Folgende Themen haben wir zur Zeit für Sie vorbereitet:
Unter dieser Rubrik stellen wir Ihnen in unregelmäßiger Folge einen kurzen Einblick in aktuelle oder abgelaufene Projekte vor.
Flughafen
Ermittlung von PCN-Werten auf Flugbetriebsflächen
Flughafen Berlin-Tegel
Der Flughafen Berlin-Tegel, einer der größten internationalen Verkehrsflughäfen Deutschlands
Die Tragfähigkeit von Flugbetriebsflächen ist begrenzt. Bedingt durch immer größere Landegewichte und steigende Reifendrücke sind die Beanspruchungen in den letzten Jahrzehnten kontinuierlich gestiegen.

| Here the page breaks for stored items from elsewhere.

/-- The column of position `p` of a bay (R180). -/
def bayPos (bay p : Nat) : Nat := 2 + 121 * bayCol bay + p

/-- The position of logic column `l` (R180). -/
def logicPos (l : Nat) : Nat :=
  if l < 14 then l else if l < 42 then l + 2 else if l < 56 then l + 4
  else if l < 70 then l + 5 else if l < 98 then l + 7 else l + 9

/-- The logic column at position `p` of a bay. -/
def logicAt (p : Nat) : Nat := ((List.range 112).find? (fun l => logicPos l == p)).getD 0

/-- The positions of creel column and slice column `c` (R180). -/
def creelPos (c : Nat) : Nat := [14, 44, 75, 105].getD c 0
def slicePos (c : Nat) : Nat := [15, 45, 76, 106].getD c 0

/-- The position of the clock column (R180). -/
def clockPos : Nat := 60

/-! The listing of fields. -/

/-- The number in `w` bits from bit `o` on of a block's listing. -/
def fieldAt (get : Nat → Bool) (o w : Nat) : Nat :=
  (List.range w).foldl (fun a i => if get (o + i) then a + 2 ^ i else a) 0

/-- Tile listing: truth-table entry `e` of cell `c` (0 to 15) (R64). -/
def oLut (c e : Nat) : Nat := 64 * c + e
/-- Tile listing: the eight cell bits A6TIE, DA, DB, INITA, INITB, GSEL (R40). -/
def oCell (c : Nat) : Nat := 1024 + 8 * c
/-- Tile listing: the 24 brick bits MODE, CARRY, CS0, CS1 (R64). -/
def oBrick (b : Nat) : Nat := 1152 + 24 * b
/-- Tile listing: control set `k` of brick `b`: CLK, CLKINV, CE_USE, SR_USE, SR_SYNC, SRVAL (R41). -/
def oCs (b k : Nat) : Nat := oBrick b + 4 + 10 * k
/-- Tile listing: select `i`: 96 LUT inputs, 32 bypass, 8 CE and SR, then 16 S1, 16 S2, 16 S4, 8 S12. -/
def oSel (i : Nat) : Nat := 1200 + 4 * i

/-- A field of a listing that holds an illegal value: its first bit and width. -/
abbrev BadField := Nat × Nat

/-- The field, when `bad`. -/
def badIf (bad : Bool) (o w : Nat) : List BadField := if bad then [(o, w)] else []

/-- The largest legal code of select `i` of a tile (R60). -/
def selMax (i : Nat) : Nat :=
  if i < 96 then 14 else if i < 128 then 12 else if i < 136 then 10
  else if i < 168 then 12 else if i < 184 then 10 else 8

/-! Wires (R56 to R58).  A wythe has 672 logic columns, numbered from the outer edge, and 480 tile rows, from
the bottom of B0.  N is the direction of rising rows and E of rising columns (DESIGN CHOICE, assumption 54). -/

/-- How far along its direction a wire of a class is read: its nearer and its farther point (R57). -/
def wireReach (cls : Nat) (far : Bool) : Nat :=
  match cls with
  | 0 => 1
  | 1 => if far then 2 else 1
  | 2 => if far then 4 else 2
  | _ => if far then 12 else 6

/-- Wires of a class that a tile drives in each direction (R57). -/
def wireTracks (cls : Nat) : Nat := if cls = 3 then 2 else 4

/-- The driver of a wire among the selects of a tile (R60). -/
def wireDriver (cls dir track : Nat) : Nat := 136 + 16 * cls + wireTracks cls * dir + track

/-- The tile at which a wire that is read at bay `bay`, column `l`, row `r`, after `d` tiles in direction `dir`,
starts: none where it would lie outside the wythe (R58). -/
def wireStart (dir d bay l r : Nat) : Option (Nat × Nat × Nat) :=
  let x := 112 * bayCol bay + l
  let y := 60 * (bay % 48 / 6) + r
  let at_ (x y : Nat) : Nat × Nat × Nat := (48 * (bay / 48) + 6 * (y / 60) + x / 112, x % 112, y % 60)
  match dir with
  | 0 => if d ≤ y then some (at_ x (y - d)) else none
  | 1 => if d ≤ x then some (at_ (x - d) y) else none
  | 2 => if y + d < 480 then some (at_ x (y + d)) else none
  | _ => if x + d < 672 then some (at_ (x + d) y) else none

/-- Does the source exist at the tile (R58, R61)? -/
def sourceExists (bay l r : Nat) : RouteSource → Bool
  | .wire dir cls track far => decide (track.val < wireTracks cls.val) && (wireStart dir.val (wireReach cls.val far) bay l r).isSome
  | _ => true

/-- The illegal fields of the tile at `row` of column `l` of a bay (R60 to R62). -/
def tileBad (get : Nat → Bool) (bay l row : Nat) : List BadField :=
  let f := fieldAt get
  (List.range 16).flatMap (fun c =>
    badIf (f (oCell c + 1) 2 == 3) (oCell c + 1) 2 ++ badIf (f (oCell c + 3) 2 == 3) (oCell c + 3) 2) ++
  (List.range 2).flatMap (fun b =>
    let m := f (oBrick b) 2
    badIf (m == 3 || (b == 0 && m != 0)) (oBrick b) 2 ++
    badIf (b == 0 && row == 0 && f (oBrick b + 2) 2 == 1) (oBrick b + 2) 2 ++
    badIf (decide (24 < f (oCs b 0) 5)) (oCs b 0) 5 ++ badIf (decide (24 < f (oCs b 1) 5)) (oCs b 1) 5) ++
  (List.range 192).flatMap (fun i =>
    let code := f (oSel i) 4
    badIf (decide (selMax i < code) || (code != 0 &&
      !sourceExists bay l row (Config.routeSource (Fin.ofNat 192 i) (Fin.ofNat 16 code)))) (oSel i) 4) ++
  badIf (f 1968 80 != 0) 1968 80

/-- The fields of a creel (R82). -/
structure CreelCfg where
  cmode : Nat
  widthA : Nat
  widthB : Nat
  wmodeA : Nat
  wmodeB : Nat
  oregA : Bool
  oregB : Bool
  clkA : Nat
  clkB : Nat
  invA : Bool
  invB : Bool
  eccEnc : Bool
  eccDec : Bool
  scrub : Nat
  fwft : Bool
  aeTh : Nat
  afTh : Nat
  deriving DecidableEq, Repr

/-- The creel fields of a listing (R82). -/
def creelCfgOf (get : Nat → Bool) : CreelCfg :=
  let f := fieldAt get
  { cmode := f 0 2, widthA := f 2 3, widthB := f 5 3, wmodeA := f 8 2, wmodeB := f 10 2,
    oregA := get 12, oregB := get 13, clkA := f 14 5, clkB := f 19 5, invA := get 24, invB := get 25,
    eccEnc := get 26, eccDec := get 27, scrub := f 28 3, fwft := get 31, aeTh := f 32 13, afTh := f 45 13 }

/-- Is a port width illegal for the mode (R80, R82)? -/
def CreelCfg.widthBad (c : CreelCfg) (w other : Nat) : Bool :=
  w == 7 ||
    (match c.cmode with
     | 0 => !decide ((w ≤ 2 ∧ other ≤ 2) ∨ (3 ≤ w ∧ w ≤ 5 ∧ 3 ≤ other ∧ other ≤ 5))
     | 1 => w != 6
     | 2 => w != other || decide (w ≤ 2)
     | _ => false)

/-- Does the mode have the ECC logic (R82)? -/
def CreelCfg.eccMode (c : CreelCfg) : Bool := c.cmode == 1 || (c.cmode == 2 && c.widthA == 6 && c.widthB == 6)

/-- The depth of a FIFO (R94). -/
def fifoDepth (w : Nat) : Nat :=
  match w with
  | 3 => 4096 | 4 => 2048 | 5 => 1024 | _ => 512

/-- Are the conditions of a nonzero SCRUB met (R82)? -/
def CreelCfg.scrubOk (c : CreelCfg) : Bool := c.eccEnc && c.eccDec && c.clkA == c.clkB && c.invA == c.invB

/-- The illegal fields of a creel (R82). -/
def creelBad (get : Nat → Bool) : List BadField :=
  let c := creelCfgOf get
  badIf (c.cmode == 3) 0 2 ++ badIf (c.widthBad c.widthA c.widthB) 2 3 ++ badIf (c.widthBad c.widthB c.widthA) 5 3 ++
  badIf (c.wmodeA == 3) 8 2 ++ badIf (c.wmodeB == 3) 10 2 ++
  badIf (decide (24 < c.clkA)) 14 5 ++ badIf (decide (24 < c.clkB)) 19 5 ++
  badIf (c.eccEnc && !c.eccMode) 26 1 ++ badIf (c.eccDec && !c.eccMode) 27 1 ++
  badIf (c.scrub != 0 && !c.scrubOk) 28 3 ++ badIf (c.fwft && c.cmode != 2) 31 1 ++
  badIf (c.cmode == 2 && decide (fifoDepth c.widthA < c.aeTh)) 32 13 ++
  badIf (c.cmode == 2 && decide (fifoDepth c.widthA < c.afTh)) 45 13

/-- The fields of a slice (R103). -/
structure SliceCfg where
  smode : Nat
  jsign : Bool
  gsign : Bool
  pre : Nat
  pipe : Nat
  jsrc : Bool
  gsrc : Bool
  rnd : Nat
  rndpos : Nat
  satw : Nat
  fprm : Nat
  ftz : Bool
  clk : Nat
  inv : Bool
  deriving DecidableEq, Repr

/-- The slice fields of a listing (R103). -/
def sliceCfgOf (get : Nat → Bool) : SliceCfg :=
  let f := fieldAt get
  { smode := f 0 3, jsign := get 3, gsign := get 4, pre := f 5 2, pipe := f 7 7, jsrc := get 14, gsrc := get 15,
    rnd := f 16 2, rndpos := f 18 6, satw := f 24 6, fprm := f 30 2, ftz := get 32, clk := f 33 5, inv := get 38 }

/-- Is the slice in a floating-point mode? -/
def SliceCfg.fp (c : SliceCfg) : Bool := c.smode == 2 || c.smode == 3

/-- The illegal fields of the slice at `row` (R103). -/
def sliceBad (get : Nat → Bool) (row : Nat) : List BadField :=
  let c := sliceCfgOf get
  badIf (decide (4 < c.smode)) 0 3 ++ badIf (c.smode == 4 && !c.jsign) 3 1 ++ badIf (c.smode == 4 && !c.gsign) 4 1 ++
  badIf (c.pre == 3 || (c.fp && c.pre != 0)) 5 2 ++ badIf (c.fp && c.pipe != 127) 7 7 ++
  badIf (row == 0 && c.jsrc) 14 1 ++ badIf (row == 0 && c.gsrc) 15 1 ++ badIf (c.satw == 1) 24 6 ++
  badIf (decide (24 < c.clk)) 33 5

/-- Clock column listing: STKSEL, FGATE, FCSEL (R133), and in bay column 5 the fields of bridge group
`g` (0 to 3) of tile row `r`: mode, sending select, receiving select (R70). -/
def oStksel (n : Nat) : Nat := 6 * n
def oFgate (n : Nat) : Nat := 144 + n
def oFcsel (f : Nat) : Nat := 168 + 4 * f
def oBridge (r g : Nat) : Nat := 176 + 11 * (4 * r + g)

/-- Clock column listing in bay columns 1 and 4: PCLK and PEN of the hamper port (R385); in bay columns 2
and 3 of band 0: the clock and the enable of the gateway port (R405). -/
def oPortClk : Nat := 176
def oPortEn : Nat := 181

/-- Has the clock column of bay column `bc` of band-wythe `k` the port fields? -/
def hasPort (k bc : Nat) : Bool := bc == 1 || bc == 4 || ((bc == 2 || bc == 3) && k % 8 == 0)

/-- The illegal fields of the clock column of bay column `bc` of band-wythe `k` (R70, R133, R385, R405). -/
def clockBad (get : Nat → Bool) (k bc : Nat) : List BadField :=
  let f := fieldAt get
  badIf (hasPort k bc && decide (24 < f oPortClk 5)) oPortClk 5 ++
  (List.range 24).flatMap (fun n => badIf (decide (32 < f (oStksel n) 6)) (oStksel n) 6) ++
  (List.range 2).flatMap (fun i =>
    badIf (decide ((if bc = 0 then 12 else 4) < f (oFcsel i) 4)) (oFcsel i) 4) ++
  (if bc = 5 then
    (List.range 240).flatMap (fun i =>
      let o := oBridge (i / 4) (i % 4)
      badIf (decide (24 < f (o + 1) 5)) (o + 1) 5 ++ badIf (decide (24 < f (o + 6) 5)) (o + 6) 5)
   else [])

/-- The fields of a user pin (R480). -/
structure PinCfg where
  iostd : Nat
  dir : Nat
  drive : Nat
  slew : Bool
  pull : Nat
  term : Bool
  ratio : Nat
  fclk : Nat
  pclk : Nat
  idelay : Nat
  deriving DecidableEq, Repr

/-- I/O column listing: the 30 bits of pin `i` (R480). -/
def oPin (i : Nat) : Nat := 30 * i

/-- The fields of pin `i` of a listing. -/
def pinCfgOf (get : Nat → Bool) (i : Nat) : PinCfg :=
  let o := oPin i
  let f := fieldAt get
  { iostd := f o 4, dir := f (o + 4) 2, drive := f (o + 6) 2, slew := get (o + 8), pull := f (o + 9) 2,
    term := get (o + 11), ratio := f (o + 12) 2, fclk := f (o + 14) 5, pclk := f (o + 19) 5, idelay := f (o + 24) 6 }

Die Internationale Zivilluftfahrtorganisation (International Civil Aviation Organization ICAO) hat seit den frühen 60er Jahren insgesamt vier verschiedene Verfahren zur Tragfähigkeitsangabe von Flugbetriebsflächen veröffentlicht.

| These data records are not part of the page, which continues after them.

-- ==== Sys2Proof/Machine/Journal.lean ====
section
/-! DEFINITION. The boot journal in the flash info block (R224 to R228). -/
namespace Sys2Proof.Machine

/-- FLC_STAT.BUSY: an operation is in progress, suspended or not. -/
def State.flashOpBusy (s : State) : Bool := s.bit Reg.flcStat 0

/-- Is a stream being read from the on-package flash: an image (R208), an opened source (R233)? -/
def State.flashStreaming (s : State) : Bool :=
  (s.boot.reading && decide (s.fld Reg.sysBoot 1 0 = 0)) || decide (s.fld Reg.cfgPsrc 2 0 = 0)

/-! Refusals (R303). -/

/-- A refused command cycle: FLC_ERR, EV204, and the report at a host port; NOT_OWNER is also a
discarded write (R278, R303, R378). -/
def State.flashRefuse (s : State) (ag : Agent) (off code : Nat) : State :=
  let w := putBits (s.rd Reg.flcErr) 3 0 code
  let w := putBit w (if code = 1 then 4 else if code = 2 then 5 else 6) true
  let t := (s.wr Reg.flcErr w).raise 204
  if code = 1 then t.discard ag 1 off else t.portDiscard ag 1 off

/-- Is a sector protected (R277, R302)? -/
def State.flashProtected (s : State) (sec : Nat) : Bool :=
  if sec < 4096 then
    [0, 1, 2, 3].any (fun r =>
      s.bit (Reg.flcProtlo r) 31 && decide (s.fld (Reg.flcProtlo r) 11 0 ≤ sec) && decide (sec ≤ s.fld (Reg.flcProthi r) 11 0))
  else s.bit Reg.flcInfoprot (sec - 4096)

/-- The lowest refusal code of a program of words at `addr`, if any (R303). -/
def State.programRefusal (s : State) (addr : Nat) (words : List (BitVec 64)) : Option Nat :=
  let sec := sectorOf addr
  let e := s.flash.entry sec
  if s.flashProtected sec then some 4
  else if e.bad then some 5
  else if e.half then some 6
  else if (words.zipIdx).any (fun (w, i) => w &&& ~~~(s.flash.word (addr + 8 * i)) ≠ 0#64) then some 7
  else none

/-- Info-block offset of a journal half (R224). -/
def journalBase (h : Nat) : Nat := 0x80000 + 0x40000 * h

/-- The records of a half that hold a byte that is not erased, in ascending order. -/
def FlashState.slotsUsed (f : FlashState) (h : Nat) : List Nat :=
  let lo := infoAddr (journalBase h)
  if Store.get (fun _ => 0) f.junkSector (4105 + h) ≠ 0 then List.range 8192
  else
    let cells := (f.cells.filter (fun e => decide (lo ≤ e.1) && decide (e.1 < lo + 0x40000))).map (fun e => (e.1 - lo) / 32)
    let junk := (f.junkWord.filter (fun e => decide (lo ≤ 8 * e.1) && decide (8 * e.1 < lo + 0x40000))).map (fun e => (8 * e.1 - lo) / 32)
    ((cells ++ junk).insertionSort (· ≤ ·)).dedup

/-- The next record number of a half, 8,192 when it is full (R225). -/
def FlashState.journalNext (f : FlashState) (h : Nat) : Nat :=
  match (f.slotsUsed h).getLast? with
  | none => 0
  | some i => i + 1

/-- The first 24 bytes of a record, as a number, when its CRC matches (R225). -/
def FlashState.record (f : FlashState) (h i : Nat) : Option Nat :=
  let b := f.bytes (infoAddr (journalBase h + 32 * i)) 32
  if crc32 (b.take 24) = natOfBytes ((b.drop 24).take 4) then some (natOfBytes (b.take 24)) else none

/-- The valid records of a half, in order. -/
def FlashState.records (f : FlashState) (h : Nat) : List Nat := (f.slotsUsed h).filterMap (f.record h)

/-- Fields of a record (R224). -/
def recStep (r : Nat) : Nat := r % 2 ^ 8
def recOutcome (r : Nat) : Nat := r / 2 ^ 8 % 2 ^ 8
def recImage (r : Nat) : Nat := r / 2 ^ 24 % 2 ^ 4
def recSource (r : Nat) : Nat := r / 2 ^ 28 % 2 ^ 4
def recBootNum (r : Nat) : Nat := r / 2 ^ 32 % 2 ^ 32
def recArg (r : Nat) : Nat := r / 2 ^ 96 % 2 ^ 16
def recDirSeq (r : Nat) : Nat := r / 2 ^ 160 % 2 ^ 32

/-- The half whose records are the later ones: the half in use (R225). -/
def FlashState.journalHalf (f : FlashState) : Nat :=
  let top (h : Nat) : Option Nat := (f.records h).foldl (fun a r => some (max (a.getD 0) (recBootNum r))) none
  match top 0, top 1 with
  | _, none => 0
  | none, some _ => 1
  | some a, some b => if a < b then 1 else if b < a then 0 else if f.journalNext 0 < 8192 then 0 else 1

/-- Every valid record, the older half first. -/
def FlashState.allRecords (f : FlashState) : List Nat :=
  let h := f.journalHalf
  f.records (1 - h) ++ f.records h

/-- One more than the highest boot number, 0 with no record (R225). -/
def FlashState.nextBootNum (f : FlashState) : Nat := f.allRecords.foldl (fun a r => max a (recBootNum r + 1)) 0

/-- Words 0 to 2 of a record and then word 3 are programmed at record `i` of half `h` (R225). -/
def FlashState.putRecord (f : FlashState) (h i token r : Nat) : FlashState :=
  let a := infoAddr (journalBase h + 32 * i)
  let crc := crc32 (bytesOfNat 24 r)
  let w (k : Nat) : BitVec 64 := BitVec.ofNat 64 (r / 2 ^ (64 * k))
  (((f.program a token (w 0)).program (a + 8) token (w 1)).program (a + 16) token (w 2)).program (a + 24) token
    (BitVec.ofNat 64 crc)

/-- The half and number the next record goes to, none while no blank half has room (R225). -/
def State.journalRoom (s : State) : Option (Nat × Nat) :=
  let h := s.boot.half
  let n := s.flash.journalNext h
  if n < 8192 then some (h, n)
  else if s.flash.slotsUsed (1 - h) = [] then some (1 - h, 0) else none

/-- Can the keeper program the journal now (R225)?  It takes the flash command semaphore for each record, so
not while another agent holds it (R278). -/
def State.journalFree (s : State) : Bool :=
  !s.railDead 9 && !s.flashStreaming && !s.flashOpBusy && (decide (s.semOwner 1 = 0) || s.holds .keeper 1)

/-- Why the controller refuses a record's program: its half is protected, bad or half-erased (R296, R301 to
R303). -/
def State.journalRefusal (s : State) (h : Nat) : Option Nat :=
  let e := s.flash.entry (4105 + h)
  if s.flashProtected (4105 + h) then some 4 else if e.bad then some 5 else if e.half then some 6 else none

/-- One record is written, when there is room.  A record whose program is refused is lost (DESIGN CHOICE,
assumption 58). -/
def State.journalPut (s : State) (r : Nat) : Option State :=
  match s.journalRoom with
  | some (h, i) =>
    some (match s.journalRefusal h with
      | some c => s.flashRefuse .keeper (journalBase h + 32 * i) c
      | none => { s.withFlash (s.flash.putRecord h i s.freeCtr r) with boot := { s.boot with half := h } })
  | none => none

/-- The records held in keeper SRAM are written, oldest first, as far as there is room (R225). -/
def State.journalWriteAll (s : State) : List Nat → State
  | [] => { s with boot := { s.boot with held := [] } }
  | r :: rs =>
    match s.journalPut r with
    | some t => t.journalWriteAll rs
    | none => { s with boot := { s.boot with held := r :: rs } }

/-- The held records are written when the flash is free (R225). -/
def State.journalFlush (s : State) : State := if s.journalFree then s.journalWriteAll s.boot.held else s

/-- A journal record (R224, R225, R226): written at once, or held; FAIL, SKIPPED and ALTERED set
BOOT_FALLBACK and raise EV177. -/
def State.journal (s : State) (step outcome code src addr arg : Nat) : State :=
  let image := s.fld Reg.sysBoot 5 4
  let seq := match s.boot.dir with
    | some d => d.seq
    | none => 0
  let w0 := step + outcome * 2 ^ 8 + code % 2 ^ 8 * 2 ^ 16 + image * 2 ^ 24 + src * 2 ^ 28 + (s.rd Reg.sysBootnum).toNat * 2 ^ 32
  let w1 := addr + arg % 2 ^ 16 * 2 ^ 32
  let w2 := s.bootTicks / 400 % 2 ^ 32 + seq * 2 ^ 32
  let r := w0 + w1 * 2 ^ 64 + w2 * 2 ^ 128
  let held := if s.boot.held.length < 1024 then s.boot.held ++ [r] else s.boot.held
  let t := { s with boot := { s.boot with held := held } }
  let t := t.journalFlush
  if outcome = 0 then t else (t.sysFault 1).raise 177

/-- At an entry to RUN the keeper's erase of the other journal half falls due (R225). -/
def State.eraseTest (s : State) : State :=
  if 7168 < s.flash.journalNext s.boot.half ∧ !(s.flash.slotsUsed (1 - s.boot.half)).isEmpty then
    { s with boot := { s.boot with eraseDue := true } }
  else s

/-! STAGING (R20, R30, R232). -/

/-- RUN becomes STAGING while a staging or a flash operation is active, and STAGING becomes RUN when
neither is (R20). -/
def State.stagingMode (s : State) : State :=
  let active := s.bit Reg.sysMode 9 || s.bit Reg.sysMode 10
  if s.mode = 0x6 ∧ active then s.setMode 0x7
  else if s.mode = 0x7 ∧ !active then (s.setMode 0x6).eraseTest
  else s

/-- Outcome codes (R224). -/
def jPass : Nat := 0
def jFail : Nat := 1
def jSkipped : Nat := 2
def jAltered : Nat := 3

end Sys2Proof.Machine
end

Um jedoch eine Vergleichbarkeit der ermittelten Werte zu gewährleisten, entwickelte man 1980 die sogenannte ACN/PCN-Methode. Sie wurde 1981 durch die ICAO verbindlich eingeführt und ist nunmehr die bevorzugt angewandte.
Die Tragfähigkeitsklassifikationszahl (engl.: Pavement Classification Number - PCN) ist eine dimensionslose Vergleichszahl für die Grenztragfähigkeit des Belags. Sie ist mit der Flugzeugklassifikationszahl (engl.: Aircraft Classification Number - ACN) kompatibel und ermöglicht so einen einfachen Vergleich beider Werte.
Flugplatz Lärz
Kernbohrungen auf einem Regionalflughafen mit Untersuchung des ungebundenen Aufbaus zur Bestimmung der PCN-Werte
Einfach ausgedrückt: Ist die ACN eines Flugzeugs kleiner oder gleich der PCN des Flughafens, so kann es ohne Bedenken landen. Welche Möglichkeiten gibt es nun, die PCN-Werte von Start-/Landebahnen oder Rollwegen zu bestimmen?
Zum einen können über Bohrkernentnahmen im jeweiligen Bereich mit anschließenden Aufgrabungen Laborergebnisse der verwendeten Baustoffe ermittelt werden, die eine punktuelle Bestimmung der PCN-Werte erlauben. Die Berechnungen erfolgen anhand der Veröffentlichungen der ICAO und der Arbeitsgemeinschaft Deutscher Verkehrsflughäfen (ADV).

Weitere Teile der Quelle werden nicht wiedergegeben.